PyramidDrop: Accelerating Your Large Vision-Language Models via Pyramid Visual Redundancy Reduction (2410.17247v1)

Abstract: In large vision-LLMs (LVLMs), images serve as inputs that carry a wealth of information. As the idiom "A picture is worth a thousand words" implies, representing a single image in current LVLMs can require hundreds or even thousands of tokens. This results in significant computational costs, which grow quadratically as input image resolution increases, thereby severely impacting the efficiency of both training and inference. Previous approaches have attempted to reduce the number of image tokens either before or within the early layers of LVLMs. However, these strategies inevitably result in the loss of crucial image information, ultimately diminishing model performance. To address this challenge, we conduct an empirical study revealing that all visual tokens are necessary for LVLMs in the shallow layers, and token redundancy progressively increases in the deeper layers of the model. To this end, we propose PyramidDrop, a visual redundancy reduction strategy for LVLMs to boost their efficiency in both training and inference with neglectable performance loss. Specifically, we partition the LVLM into several stages and drop part of the image tokens at the end of each stage with a pre-defined ratio, creating pyramid-like visual tokens across model layers. The dropping is based on a lightweight similarity calculation with a negligible time overhead. Extensive experiments demonstrate that PyramidDrop can achieve a 40% training time and 55% inference FLOPs acceleration of LLaVA-NeXT with comparable performance. Besides, the PyramidDrop could also serve as a plug-and-play strategy for inference acceleration without training, with better performance and lower inference cost than counterparts. We hope that the insights and approach introduced by PyramidDrop will inspire future research to further investigate the role of image tokens in LVLMs.

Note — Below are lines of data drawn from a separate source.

-- ==== Sys2Proof/Machine/Queues.lean ====
section
/-! DEFINITION. The registers of the RIND_ block that have rules of their own (R344–R347, R352, R369), the doorbells and the
firmware. -/

namespace Sys2Proof.Machine

/-! ### Data windows and function domains (R344, R345) -/

/-- RIND_DWIN_f_i. -/
def dwinCa (f i : Nat) : Nat := rindCa 0 (0x1000 + 0x80 * f + 8 * i)

/-- A write to RIND_DWIN_f_i: a VF has four windows, which name the Cave or a logical scratchpad window (R344). -/
def State.dwinWrite (s : State) (f i : Nat) (ca : Nat) (g : RegGroup) (v : Word) : State :=
  let ok := bits v 55 54 == 0 || (bits v 55 53 == 2 && v.getLsbD 37)
  if 1 ≤ f ∧ 4 ≤ i then s
  else if 1 ≤ f ∧ v.getLsbD 63 ∧ !ok then s.configError ca
  else s.plainWrite ca g v

/-- Whether some queue of a function has EN = 1. -/
def State.queuesOn (s : State) (func : Nat) : Bool :=
  (List.range 256).any fun q => s.bit (queueCa q 0) 63 && s.queueFunc q == func

def funcjobCa : Nat := rindCa 0 0x10

/-- The job domain that a RIND_FUNCJOB value gives a function. -/
def funcJobIn (v : Word) (f : Nat) : Nat := bits v (4 * f + 1) (4 * f)

/-- A write to RIND_FUNCJOB (R345). -/
def State.funcjobWrite (s : State) (ca : Nat) (g : RegGroup) (v : Word) : State :=
  let changed := (List.range 5).filter fun f => funcJobIn v f != funcJobIn (s.reg ca) f
  let twice := (List.range 4).any fun a => (List.range 4).any fun b => a != b && funcJobIn v (a + 1) == funcJobIn v (b + 1)
  if s.rind.pcie.vfEnable || changed.any (fun f => s.queuesOn f) || twice then s.configError ca else s.plainWrite ca g v

/-! ### Queues (R346, R347) -/

/-- The MSI-X vectors of a function (R337). -/
def vectorsOf (func : Nat) : Nat := if func = 0 then 1024 else if func ≤ 4 then 256 else 0

/-- Whether word 0 may set EN in queue q (R346).
    DEDUCED: notes/assumptions/113. -/
def queueOk (q : Nat) (v : Word) : Bool :=
  let f := bits v 62 60
  decide (f ≤ 4 ∧ (f = 0 ∨ q / 64 = f - 1) ∧ bits v 51 41 < vectorsOf f ∧ 4 ≤ bits v 59 56 ∧ 4 ≤ bits v 55 52)

/-- A write to RIND_Q_q (R346). Setting EN starts the queue afresh; clearing it makes it drain. -/
def State.queueWrite (s : State) (q w : Nat) (ca : Nat) (g : RegGroup) (v : Word) : State :=
  let old := s.reg ca
  let clears := decide (w = 0) && old.getLsbD 63 && decide (storeFields g.fields old v = setBits old 63 63 0)
  if w = 3 then s
  else if s.queueState q ≠ 0 then
    (if clears then (s.setReg ca (setBits old 63 63 0)).setQueueState q 2 else s.configError ca)
  else if w = 0 ∧ v.getLsbD 63 then
    if !queueOk q v then s.configError ca
    else ((s.plainWrite ca g v).setReg (queueCa q 3) (setBits (s.reg (queueCa q 3)) 63 12 0x9)).modQueue q fun _ => {}
  else s.plainWrite ca g v

/-- QUEUE_DRAINED: a draining queue has completed what it had fetched (R346). -/
def execQueueDrained (q : QueueNo) (s : State) : Out :=
  .next (if s.queueState q.val = 2 ∧ (s.queue q.val).descs.isEmpty then s.setQueueState q.val 0 else s)

/-- The entries of a queue's SQ and CQ. -/
def State.sqSize (s : State) (q : Nat) : Nat := 2 ^ s.fld (queueCa q 0) 59 56
def State.cqSize (s : State) (q : Nat) : Nat := 2 ^ s.fld (queueCa q 0) 55 52

/-- A doorbell (R341, R347): accepted through its queue's function, at a size of 4 or 8 bytes, while the queue runs; a
    value that is not good puts the queue in error. -/
def State.doorbell (s : State) (q : Nat) (func : Func) (size : Nat) (good : Bool) (f : State → State) : State :=
  if !s.linkOf 0 then s
  else
  let s := s.telRind 4 1
  if decide (s.queueFunc q ≠ func.val) || s.queueState q != 1 || !(size == 4 || size == 8) then s.configError (queueCa q 3)
  else
    let s := s.telRind 1 1
    if good then f s else (s.setQueueState q 3).configError (queueCa q 3)

/-- SQ_DOORBELL (R347). -/
def execSqDoorbell (q : QueueNo) (func : Func) (size : Fin 9) (v : BitVec 16) (s : State) : Out :=
  .next (s.doorbell q.val func size.val (decide (v.toNat < s.sqSize q.val)) fun s => s.modQueue q.val fun x => { x with tail := v.toNat })

/-- CQ_DOORBELL (R347): CQHEAD moves forward, never past CQTAIL. -/
def execCqDoorbell (q : QueueNo) (func : Func) (size : Fin 9) (v : BitVec 16) (s : State) : Out :=
  let n := s.cqSize q.val
  let ca := queueCa q.val 3
  let old := s.fld ca 31 16
  let ok := decide (v.toNat < n ∧ (v.toNat + n - old) % n ≤ (s.fld ca 47 32 + n - old) % n)
  .next (s.doorbell q.val func size.val ok fun s => s.setFld ca 31 16 v.toNat)

/-- A write to RIND_EVQ (R352). -/
def State.evqWrite (s : State) (ca : Nat) (g : RegGroup) (v : Word) : State :=
  let bad (j : Nat) : Bool :=
    let f := s.queueFunc (bits v (9 * j + 7) (9 * j))
    v.getLsbD (9 * j + 8) && f != 0 && (s.funcJob f).val != j
  if (List.range 4).any bad then s.configError ca else s.plainWrite ca g v

/-! ### Firmware (R368, R369) -/

def fwctlCa : Nat := rindCa 0 0x68

/-- RIND_FWSTAT given. -/
def State.setFwStat (s : State) (w : Word) : State := s.modFw fun x => { x with stat := some w }

/-- The security version of the package in a slot: 0 slot A, 1 slot B. -/
def State.slotSvn (s : State) (k : Nat) : Nat :=
  match tget 0 s.rind.fw.svn k with
  | 0 => (Config.flashSvn k).toNat
  | n => n - 1

/-- A firmware event (Table 15-15): 1 trial started, 2 confirmed, 3 reverted. -/
def State.fwEvent (s : State) (k : Nat) : State := s.postRind 0x1C none k

/-- Whether a LOAD, FWLOAD or RESET is in progress. -/
def State.coreBusy (s : State) : Bool :=
  s.rind.load.isSome || !s.rind.resets.isEmpty ||
  s.rind.queues.any fun q => q.2.descs.any fun d => d.st == .load || d.st == .fwload || d.st == .reset

/-- SWITCH accepted: the core restarts from the other slot, on trial; debug is locked (R422). -/
def State.fwSwitch (s : State) : State :=
  let w := s.fwStat
  let b := w.getLsbD 62
  let s := (s.setFwStat (setBits (setBits w 63 63 1) 62 62 (if b then 0 else 1))).modFw fun x => { x with back := b, restart := true, ready := false, since := s.rind.ticks }
  (s.setFld dbgUnlockCa 9 8 0).fwEvent 1

/-- CONFIRM: the running slot is what every later reset starts, and SVNFLOOR rises to its SVN. -/
def State.fwConfirm (s : State) : State :=
  let w := s.fwStat
  if !w.getLsbD 63 then s
  else
    let b := w.getLsbD 62
    let w := setBits (setBits w 63 63 0) 47 40 (max (bits w 47 40) (s.slotSvn (if b then 1 else 0)))
    ((s.setFwStat w).modFw fun x => { x with back := b }).fwEvent 2

/-- A write to RIND_FWCTL (Table 15-26). -/
def State.fwctlWrite (s : State) (v : Word) : State :=
  let w := s.fwStat
  let other := if w.getLsbD 62 then w.getLsbD 60 else w.getLsbD 61
  if v.getLsbD 0 then (if !other || w.getLsbD 63 || s.coreBusy then s.configError fwctlCa else s.fwSwitch)
  else if v.getLsbD 1 then s.fwConfirm
  else s

/-- SWITCH (R369). -/
def execSwitch (s : State) : Out := .next (if s.rind.pins.standby then s.fwctlWrite 1 else s)

/-- CONFIRM (R369). -/
def execConfirm (s : State) : Out := .next (if s.rind.pins.standby then s.fwctlWrite 2 else s)

/-- FIRMWARE_READY: the firmware that restarted reports ready (R369). -/
def execFirmwareReady (s : State) : Out :=
  .next (if s.rind.fw.restart then s.modFw fun x => { x with restart := false, ready := true, since := s.rind.ticks } else s)

/-- Whether a trial has passed its limit: 2 s to report ready, 60 s from then to be confirmed (R369). -/
def State.trialOver (s : State) : Bool :=
  s.fwStat.getLsbD 63 && decide ((if s.rind.fw.ready then 60000000000 else 2000000000) ≤ s.rind.ticks - s.rind.fw.since)

/-- FIRMWARE_REVERT: a trial not ready within 2 s, or not confirmed within 60 s of ready, ends: the core restarts from the
    previous slot (R369). -/
def execFirmwareRevert (s : State) : Out :=
  let w := s.fwStat
  if !s.trialOver then .next s
  else
    let s := s.setFwStat (setBits (setBits w 63 63 0) 62 62 (if s.rind.fw.back then 1 else 0))
    let s := s.modFw fun x => { x with restart := true, ready := false, since := s.rind.ticks }
    .next ((s.setFld dbgUnlockCa 9 8 0).fwEvent 3)

end Sys2Proof.Machine
end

PyramidDrop: Efficient Visual Redundancy Reduction in LVLMs

The paper "PyramidDrop: Accelerating Your Large Vision-LLMs via Pyramid Visual Redundancy Reduction" addresses a pressing challenge in the domain of Large Vision-LLMs (LVLMs)—the substantial computational cost associated with visual token processing. LVLMs have become integral in various applications due to their ability to process and understand multimodal data, such as text and images. However, the inefficiencies arising from handling high-resolution images, which demand processing thousands of visual tokens, exacerbate the computational burden. This work proposes PyramidDrop, a novel approach designed to mitigate these inefficiencies by reducing visual token redundancy through a structured, layer-wise approach.

Overview

PyramidDrop leverages a key insight into the runtime behavior of LVLMs: not all visual tokens are necessary at all layers. The approach systematically reduces the number of visual tokens processed in deeper layers of the model using a pyramid-like structure. This reduction is achieved by employing a lightweight attention mechanism that ranks image tokens based on their relevance to the textual input, dropping less relevant tokens at predefined stages throughout the model. Such a strategy retains all tokens in the initial layers to avoid information loss and progressively reduces them in deeper layers, thereby optimizing the balance between computational efficiency and model performance.

Empirical Validation

The authors empirically validate the efficacy of PyramidDrop through extensive experimentation, demonstrating a 40% reduction in training time and a 55% decrease in FLOPs during inference on models like LLaVA-NeXT. This is achieved without compromising the performance on a variety of vision-language tasks. Importantly, the strategy ensures that LVLMs maintain their ability to understand fine-grained information crucial for tasks like DocVQA and TextVQA, where dense and detailed image comprehension is necessary.

Implications and Future Directions

The practical implications of PyramidDrop are significant, enabling the deployment of LVLMs on systems with limited computational resources by reducing their operational costs through a scalable token reduction framework. Theoretically, this method invites further investigation into the adaptive management of token redundancy across different model architectures, potentially inspiring new algorithms that further explore the layer-wise processing dynamics in multimodal models.

PyramidDrop acts as a plug-and-play strategy that can be applied at inference time without requiring retraining, showcasing its potential for widespread applicability. This characteristic makes it especially viable for existing models where retraining may not be feasible due to resource constraints.

Conclusion

In conclusion, PyramidDrop represents a thoughtful and empirically grounded approach to the challenge of computational inefficiency in LVLMs due to visual token redundancy. This paper contributes not only a methodological advancement but also provides a robust empirical foundation that could catalyze further research into efficient model design and deployment strategies in multi-modal AI systems. As the demand for high-capacity vision-language processing grows, solutions like PyramidDrop will be critical in balancing the scales between computational cost and performance efficacy, guiding future developments in the field.